Virtual Reality Could Soon Change The Way Fans Experience F1 Races

by abournenesn

May 10, 2017

Formula One, like most sports leagues, currently is finding its footing on the new media landscape. And although it’s just learning to embrace social media to the fullest, it might soon be rethinking its digital strategy yet again to utilize virtual reality.

Liberty Media already has begun shaking things up in its brief time owning F1 — through its lifting a social media ban and mandating drivers be easily identifiable in their cars — and VR could be the next tool it uses to help improve the show, according to Motorsport.com. Certain teams already have started trying to use the technology as part of their own marketing efforts.

Mercedes-AMG Petronas and its sponsor Bose set up an Augmented Reality/Virtual Reality Garage Experience in Austin, Texas, during the weekend of the U.S. Grand Prix. Fans were able to walk around a dark room the size of a garage while listening to drivers and engineers interacting through headphones to experience what it’s like to be in the team’s camp during a practice session.

Lewis Hamilton

Bose’s global marketing chief, Ian McGibbon, said the project showcased how VR can help F1 engage with fans, and vice versa, in ways other mediums can’t.
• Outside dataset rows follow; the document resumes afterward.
-- ==== Sys2Proof/Machine/Buffer.lean ====
section
/-!
DEFINITION. The shore buffer battery: T6's counting, learning, authentication and switching of the strings, the reports to T0, the records
(R236 to R249), and T7's authentication service (R246, R247).
-/
namespace Sys2Proof.Machine

def State.setBuf (s : State) (f : BufInt → BufInt) : State := { s with buf := f s.buf }
def State.str (s : State) (n : Nat) : Str := SMap.get Str.reset s.buf.strs n
def State.setStr (s : State) (n : Nat) (f : Str → Str) : State := s.setBuf fun b => { b with strs := SMap.set Str.reset b.strs n (f (s.str n)) }
def State.bport (s : State) (p : Nat) : BufPort := SMap.get BufPort.reset s.buf.ports p
def State.setBport (s : State) (p : Nat) (f : BufPort → BufPort) : State := s.setBuf fun b => { b with ports := SMap.set BufPort.reset b.ports p (f (s.bport p)) }
def State.strCfg (s : State) (n : Nat) : StrCfg := SMap.get StrCfg.reset s.maq.strs n

/-- One mAh in the unit of the counts. -/
def mAh : Nat := 7200000000
def State.strCap (s : State) (n : Nat) : Nat := s.f (BUF_STR_CAP_cap n)
/-- The strings of port p that the maquette has. -/
def State.stringsOf (s : State) (p : Nat) : List Nat := ((List.range 4).map (4 * p + ·)).filter fun n => (s.strCfg n).cRated != 0
/-- String n is connected: its interposing relay is closed. -/
def State.strConn (s : State) (n : Nat) : Bool :=
  let r := SMap.get 255 s.maq.stringRelay n
  decide (r < 32) && s.fb (LSW_STATUS_out r)

/-- What T6 reads from a string's BMS (R236): whether the qualities are good, current in mA (positive into the string), voltage in mV, lowest and highest
cell voltage in uV, mean temperature in 1/1000 degC, discharge and charge current limits in mA. -/
structure BmsSample where
  good : Bool
  mA : Int
  mV : Nat
  cellLo : Int
  cellHi : Int
  temp : Int
  disMax : Nat
  chgMax : Nat

/-- The sample of string n in the point table; the maquette scales the points to the units named (log 233). -/
def State.bms (s : State) (n : Nat) : BmsSample :=
  let p := (s.strCfg n).pts
  ⟨[p.cur, p.volt, p.lo, p.hi, p.temp, p.dis, p.chg].all s.ptGood, s.ptInt p.cur, (s.ptInt p.volt).toNat, s.ptInt p.lo, s.ptInt p.hi, s.ptInt p.temp,
    (s.ptInt p.dis).toNat, (s.ptInt p.chg).toNat⟩

/-! ## T7's authentication of strings (R246, R247) -/

def authQ : QId := .queue 7 1

/-- A request of T6 for a string of its port. -/
def authScope (r : Req) : Bool := r.origId == 7 && r.scope.kind == 4 && r.scope.inst.toNat == r.payload.toNat % 256 / 4

/-- T7's step for AUTH_NONCE: half 0 draws, half 1 reads the other half. -/
def State.authNonce (s : State) (r : Req) : State :=
  let n := r.payload.toNat % 256
  if !authScope r ∨ 16 ≤ n then s.rejectFree authQ r
  else
    let (v, s) := s.fresh
    if r.payload.toNat / 256 % 2 = 0 then
      { s with sec := { s.sec with strNonce := SMap.set none s.sec.strNonce n (some (v % 2 ^ 128)) } }.done authQ r (v % 2 ^ 64)
    else s.done authQ r ((SMap.get none s.sec.strNonce n).getD (v % 2 ^ 128) / 2 ^ 64)

def execAuthNonce (sd : Sender) (r : Req) (s : State) : Out := .next (s.serve sd authQ r fun s => s.authNonce r)

/-- 16 bytes as T6 reads a serial. -/
def serialNat (l : List Byte) : Nat := leNat l

/-- The verdict on a string's certificate and answer: 0 pass, or the detail. -/
def State.authVerdict (s : State) (n : Nat) (cert ans : List Byte) : Nat :=
  match SMap.get none s.sec.strNonce n with
  | none => 4
  | some nonce =>
    let root := SMap.get [] s.maq.rootKeys (fieldAt cert 0x50 1)
    let serial := cert.take 16
    if 4 ≤ fieldAt cert 0x50 1 ∨ root.isEmpty ∨ !signed root (cert.take 0x60) (cert.drop 0x60) then 1
    else if (s.str n).serial ≠ some (serialNat serial) then 2
    else if !signed ((cert.drop 16).take 64) (bytesOf 0x424E5645 4 ++ bytesOf nonce 16 ++ serial) ans then 3
    else 0

/-- T7's step for AUTH_VERIFY: string, certificate, answer. -/
def State.authVerify (s : State) (r : Req) : State :=
  let b := s.dmaRdBytes r.indAddr 225
  let n := fieldAt b 0 1
  if !r.indirect ∨ r.indLen ≠ 225 ∨ r.origId ≠ 7 ∨ r.scope ≠ portScope (n / 4) ∨ 16 ≤ n then s.rejectFree authQ r
  else
    let k := s.authVerdict n ((b.drop 1).take 160) (b.drop 161)
    { s with sec := { s.sec with strNonce := SMap.set none s.sec.strNonce n none } }.complete authQ r 1 k (if k = 0 then 1 else 0)

def execAuthVerify (sd : Sender) (r : Req) (s : State) : Out := .next (s.serve sd authQ r fun s => s.authVerify r)

/-! ## Records (R243, R244) -/

def bufSrc (n : Nat) : Nat := 0x1D000 + 64 * n

/-- C / C_rated in 0.01 %. -/
def State.soh (s : State) (n : Nat) : Nat × State :=
  let (v, s) := s.roundOpen ((10000 * s.strCap n : Nat) : Int) (s.strCfg n).cRated
  (min 65535 v.toNat, s)

/-- The record of string n. -/
def State.bufRecord (s : State) (n : Nat) : List Byte × State :=
  let x := s.str n
  let (soh, s) := s.soh n
  let (q, s) := s.roundOpen x.q mAh
  (bytesOf (s.strCap n) 4 ++ bytesOf soh 2 ++ bytesOf (s.f (BUF_STR_STAT_suspect n) + 2 * s.f (BUF_STR_STAT_learned n)) 2 ++ bytesOf x.count 4 ++
    bytesOf (ofSigned 32 q) 4 ++ bytesOf x.dtLearn 8 ++ bytesOf s.dtNs 8 ++ bytesOf (x.serial.getD 0) 16, s)

/-- Start the next NV operation of T6 where its channel is free. -/
def State.bufNvNext (s : State) : State :=
  match s.buf.jobs with
  | [] => s
  | (n, resolve) :: t =>
    if s.f (PWR_NVW_CTRL_status 6) = 1 then s
    else
      let s := if resolve then s
        else
          let (b, s) := s.bufRecord n
          s.wrBytes (sramKey 6 (0x10000000 + bufSrc n)) b
      let s := s.setAll [(PWR_NVW_SRC_src 6, bufSrc n), (PWR_NVW_DST_pair_ofs 6, 0x2C + 4 * n), (PWR_NVW_DST_tag 6, 0x0100 + n)]
      (s.setBuf fun b => { b with jobs := t, run := some (n, resolve) }).writeNvwCtrl 6 (47 + (if resolve then 2 ^ 14 else 0) + 2 ^ 16)

def State.bufSave (s : State) (n : Nat) : State :=
  (s.setStr n fun x => { x with savedAt := s.now }).setBuf fun b => { b with jobs := b.jobs.filter (· != (n, false)) ++ [(n, false)] }

/-- An NV operation of T6 has ended. -/
def State.bufNvEnd (s : State) : State :=
  match s.buf.run with
  | none => s
  | some (n, resolve) =>
    let s := s.setBuf fun b => { b with run := none }
    let s := if resolve then
        let b := if s.f (PWR_NVW_CTRL_status 6) = 2 then s.rdBytes (sramKey 6 (0x10000000 + bufSrc n)) 48 else []
        s.setStr n fun x => { x with resolved := true, record := b }
      else s
    s.bufNvNext

/-- PFW: every string's record once, as the writer grants it. -/
def State.bufPfw (s : State) : State := (((List.range 16).filter fun n => (s.str n).loaded).foldl State.bufSave s).bufNvNext

/-- A string is loaded from its record, once that is resolved and its serial known (R244). -/
def State.strLoad (s : State) (n : Nat) : State :=
  let x := s.str n
  if x.loaded ∨ !x.resolved ∨ x.serial.isNone then s
  else
    let b := x.record
    let same := decide (b.length = 48) && fieldAt b 0x20 16 == x.serial.getD 0
    let age : Int := (s.dtNs : Int) - fieldAt b 0x18 8
    let recent := same && decide (0 ≤ age) && decide (age ≤ 3600000000000)
    let cap := if same then fieldAt b 0 4 else (s.strCfg n).cRated
    let s := s.setAll [(BUF_STR_CAP_cap n, cap), (BUF_STR_STAT_suspect n, if same then fieldAt b 6 2 % 2 else 0),
      (BUF_STR_STAT_learned n, if same then fieldAt b 6 2 / 2 % 2 else 0), (BUF_STR_STAT_learn_count n, if same then fieldAt b 8 4 else 0),
      (BUF_STR_STAT_uncertain n, if recent then 0 else 1)]
    s.setStr n fun x => { x with
      loaded := true, count := if same then fieldAt b 8 4 else 0, dtLearn := if same then fieldAt b 0x10 8 else 0, savedAt := s.now
      q := if recent then toSigned 32 (fieldAt b 0xC 4) * (mAh : Nat) else (cap * (mAh / 2) : Nat) }

/-! ## Learning (R242) -/

def strPort (n : Nat) : Scope := portScope (n / 4)

/-- A learning cycle is abandoned with a cause. -/
def State.learnAbort (s : State) (n cause : Nat) : State :=
  if s.fb (BUF_STR_STAT_learning n) then (s.setF (BUF_STR_STAT_learning n) 0).engineRecord 6 7 0x043 (strPort n) 0 (n + 256 * cause) else s

/-- suspect takes a value; a change is recorded. -/
def State.setSuspect (s : State) (n : Nat) (b : Bool) : State :=
  if s.fb (BUF_STR_STAT_suspect n) = b then s
  else
    let s := (s.setB (BUF_STR_STAT_suspect n) b).bufSave n
    if b then s.declareFault 6 0 0x041 (strPort n) 0 n else s

/-- The end of a learning cycle at the declaration of empty. -/
def State.learnEnd (s : State) (n : Nat) : State :=
  let x := s.str n
  let new : Int := (x.qOut : Int) - x.qIn
  let rated : Int := (s.strCfg n).cRated * mAh
  let s := s.setF (BUF_STR_STAT_learning n) 0
  if 60 * rated ≤ 100 * new ∧ 100 * new ≤ 105 * rated then
    let (c, s) := s.roundOpen new mAh
    let (ah, s) := s.roundOpen new (1000 * mAh)
    let s := s.setAll [(BUF_STR_CAP_cap n, c.toNat), (BUF_STR_STAT_learned n, 1), (BUF_STR_STAT_learn_count n, x.count + 1)]
    let s := s.setStr n fun y => { y with count := (y.count + 1) % 2 ^ 32, dtLearn := s.dtNs }
    ((s.setSuspect n false).engineRecord 6 7 0x042 (strPort n) 0 (n + 256 * ah.toNat)).bufSave n
  else s.setSuspect n true

/-! ## Counting (R237 to R239) -/

/-- Empty is declared. -/
def State.declareEmpty (s : State) (n : Nat) : State :=
  let x := s.str n
  let ovr := decide (x.q * 100 > (s.strCap n * mAh : Nat))
  let s := if s.fb (BUF_STR_STAT_learning n) then s.learnEnd n else if ovr then s.setSuspect n true else s
  let s := s.setStr n fun y => { y with q := 0, inSince := 0 }
  s.setAll [(BUF_STR_STAT_empty n, 1), (BUF_STR_STAT_uncertain n, 0)]

/-- Full is declared; a learning cycle starts within 10 to 35 degC. -/
def State.declareFull (s : State) (n : Nat) : State :=
  let s := s.setStr n fun y => { y with q := (s.strCap n * mAh : Nat), outSince := 0 }
  let s := s.setAll [(BUF_STR_STAT_full n, 1), (BUF_STR_STAT_uncertain n, 0)]
  let t := (s.str n).temp
  if 10000 ≤ t ∧ t ≤ 35000 then
    (s.setF (BUF_STR_STAT_learning n) 1).setStr n fun y => { y with qIn := 0, qOut := 0, learnAt := s.now, checkAt := s.now }
  else s

/-- r in 10^-6 uOhm at the string's temperature (R238). -/
def StrCfg.ohms (c : StrCfg) (mC : Int) : Int := c.rRef * max 500000 (1000000 + c.kR * (25000 - mC))

/-- Since when a condition holds. -/
def sinceWhen (now : Nat) (b : Bool) (was : Option Nat) : Option Nat := if b then some (was.getD now) else none
def heldFor (now ticks : Nat) (x : Option Nat) : Bool := match x with
  | some t => decide (t + ticks ≤ now)
  | none => false

/-- The charge counted at a sample: q, the learning sums and what clears the flags. -/
def State.countCharge (s : State) (n : Nat) (raw : Int) : State :=
  let c := s.strCfg n
  -- raw in mA ms: half the sum of two samples times h, doubled
  let dq : Int := if 0 < raw then raw * c.eta else raw * 1000
  let learn := s.fb (BUF_STR_STAT_learning n)
  let up := if 0 < dq then dq.toNat else 0
  let down := if dq < 0 then (-dq).toNat else 0
  let s := s.setStr n fun x => { x with
    q := x.q + dq, raw := x.raw + raw * 1000, qIn := if learn then x.qIn + up else x.qIn, qOut := if learn then x.qOut + down else x.qOut
    inSince := x.inSince + up, outSince := x.outSince + down }
  let part := s.strCap n * mAh
  let s := if s.fb (BUF_STR_STAT_empty n) ∧ part ≤ 200 * (s.str n).inSince then s.setF (BUF_STR_STAT_empty n) 0 else s
  if s.fb (BUF_STR_STAT_full n) ∧ part ≤ 200 * (s.str n).outSince then s.setF (BUF_STR_STAT_full n) 0 else s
“I think the consumer is after personal experiences first and foremost,” McGibbon said, via Motorsport.com. “But they always like behind the scenes too — so a peak behind the curtains scenario.”

Although it likely would use VR to help fans become fully immersed in highlights — similar to how the technology is used in sim racing — F1 also wants to provide people with access to the sport, even when the race is taking place in another hemisphere.

“What you watch on YouTube and Facebook is great and engaging, but people still want a physical experience,” McGibbon told Motorsport.com. “I think that is the way it will continue to go. It will be more and more about an engaging experience, but physical as well.”

With high-resolution headsets being such novel goods, their prices admittedly put them out of reach of many consumers. Industry experts, however, reportedly are reassured by the increasing sales of VR products and expect the market to continue to grow.